*Work to complete*: In the listing below, find each line containing "Settles" and report it.
-- Data supplied follows --
theorem unpack_sameOver {m : Memory} {d : Slot} {c : Format} {w h maxval addr len : Nat} {s : State}
    (heq : ∀ a, addr ≤ a → a < addr + len → ({ s with mem := m } : State).readByte a = s.readByte a) :
    SameOver m (unpack d c w h maxval addr len s) (unpack d c w h maxval addr len { s with mem := m }) := by
  refine
    .ite (fun _ => .trap m s _ _) fun _ =>
    .ite (fun _ => .trap m s _ _) fun _ =>
    .ite (fun _ => .trap m s _ _) fun _ =>
    .ite (fun _ => .trap m s _ _) fun _ =>
    .ite (fun _ => .trap m s _ _) fun hlen =>
    .ite (fun _ => .trap m s _ _) fun _ => ?_
  rw [not_not.mp hlen] at heq
  rw [State.payloadTooLarge_congr heq, State.unpacked_congr heq]
  exact .ite (fun _ => .trap m s _ _) fun _ => .deliver m s _ _

/-- Settles O27: both formats read their samples inside the payload whose length the test on `len` gave. -/
theorem unpackReadsOnlyItsPayload : Obligations.UnpackReadsOnlyItsPayload :=
  fun _ _ _ _ _ _ _ _ heq =>
    ⟨unpack_sameOver (c := .single) heq, unpack_sameOver (c := .three) heq⟩

end Sys2Proof.Machine
end

section
/-! The resamplers' arithmetic at the values R3 decides: the kernel and its weights, the coordinate map,
and both samplers at the centre of a pixel (`42_resampler.md` R91, R95, R102, R105). -/

namespace Sys2Proof.Machine

/-! ## The kernel (R91) -/

theorem cubic_exact_zero (A B C D : ℚ) : cubic .exact A B C D 0 = B := by
  rw [cubic_exact]
  ring

/-- Settles O40: each outer weight is a product of factors with known signs. -/
theorem cubicKernelWeights : Obligations.CubicKernelWeights := by
  intro A B C D t
  refine ⟨cubic_exact_zero A B C D, ?_, ?_, ?_, fun h0 h1 => ⟨?_, ?_⟩⟩
  · rw [cubic_exact]
    ring
  · rw [cubic_exact]
    ring
  · ring
  · calc (-t ^ 3 + 2 * t ^ 2 - t) / 2 = -(t * (1 - t) ^ 2 / 2) := by ring
      _ ≤ 0 := neg_nonpos.mpr (by positivity)
  · have h1' : 0 ≤ 1 - t := sub_nonneg.mpr h1.le
    calc (t ^ 3 - t ^ 2) / 2 = -(t ^ 2 * (1 - t) / 2) := by ring
      _ ≤ 0 := neg_nonpos.mpr (by positivity)

/-! ## The coordinate map (R105) -/

/-- The offset coordinate is the quotient `N / D` of R105. -/
theorem sourceCoord_sub_half {x sw tw : Nat} (htw : 0 < tw) :
    sourceCoord .exact x sw tw - 1 / 2 =
      (((2 * x + 1) * sw - tw : Int) : ℚ) / ((2 * tw : Nat) : ℚ) := by
  rw [sourceCoord_exact]
  push_cast
  field_simp

/-- Settles O42: the floor and the fraction of the quotient `N / D`, and the bounds of `N`. -/
theorem sourceCoordinateIntegerForm : Obligations.SourceCoordinateIntegerForm := by
  intro x sw tw hsw hx u N D ix
  have htw : 0 < tw := by omega
  have hu : u - 1 / 2 = (N : ℚ) / ((2 * tw : Nat) : ℚ) := sourceCoord_sub_half htw
  have hD : 0 < D := by omega
  have hix : ix = N / D := by
    calc ix = ⌊(N : ℚ) / ((2 * tw : Nat) : ℚ)⌋ := by rw [← hu]; rfl
      _ = N / D := mod_cast Rat.floor_intCast_div_natCast N (2 * tw)
  refine ⟨?_, hix, ?_, ?_, ?_⟩
  · simp only [u, sourceCoord_exact]
    field_simp
  · have hD' : (D : ℚ) ≠ 0 := mod_cast hD.ne'
    have hcast : ((2 * tw : Nat) : ℚ) = (D : ℚ) := by simp [D]
    calc frac (u - 1 / 2) = (N : ℚ) / D - ix := by rw [frac, ← hcast, ← hu]
      _ = ((N - ix * D : Int) : ℚ) / D := by push_cast; field_simp
  · rw [hix, Int.le_ediv_iff_mul_le hD]
    have : 0 ≤ (2 * x + 1 : Int) * sw := by positivity
    omega
  · rw [hix, ← Int.lt_add_one_iff, sub_add_cancel, Int.ediv_lt_iff_lt_mul hD]
    have : (2 * x + 1 : Int) * sw ≤ 2 * tw * sw :=
      mul_le_mul_of_nonneg_right (by omega) (Int.natCast_nonneg sw)
    calc N ≤ 2 * tw * sw - tw := sub_le_sub_right this _
      _ < 2 * tw * sw := by omega
      _ = sw * D := mul_comm _ _

/-- At the source's own size a pixel's coordinate is its centre (R111). -/
theorem sourceCoord_sameSize (x : Nat) {w : Nat} (hw : 1 ≤ w) :
    sourceCoord .exact x w w = (x : ℚ) + 1 / 2 := by
  rw [sourceCoord_exact]
  field_simp

/-! ## The samplers at a pixel centre (R95, R102) -/

theorem floor_centre_sub_half (x : Nat) : ⌊(x : ℚ) + 1 / 2 - 1 / 2⌋ = x := by
  rw [add_sub_cancel_right, Int.floor_natCast]

theorem frac_centre_sub_half (x : Nat) : frac ((x : ℚ) + 1 / 2 - 1 / 2) = 0 := by
  rw [add_sub_cancel_right]
  exact frac_intCast x

/-- At a centre both passes of the kernel give their second tap. -/
theorem Plane.cubicAt_centre (p : Plane) (w h x y : Nat) :
    p.cubicAt .exact w h ((x : ℚ) + 1 / 2) ((y : ℚ) + 1 / 2) = p.px w h x y := by
  simp only [Plane.cubicAt, offset_exact, fraction_exact, frac_centre_sub_half, cubic_exact_zero,
    Plane.cubicRow]
  exact congrArg₂ (fun i j => (p.px w h i j : ℚ)) (floor_centre_sub_half x) (floor_centre_sub_half y)

theorem blend_exact_zero_zero (p11 p12 p21 p22 : Int) : blend .exact p11 p12 p21 p22 0 0 = p11 := by
  rw [blend_exact]
  ring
-- Data supplied concluded --
*Problem solution*:
/-- Settles O27: both formats read their samples inside the payload whose length the test on `len` gave. -/
/-- Settles O40: each outer weight is a product of factors with known signs. -/
/-- Settles O42: the floor and the fraction of the quotient `N / D`, and the bounds of `N`. -/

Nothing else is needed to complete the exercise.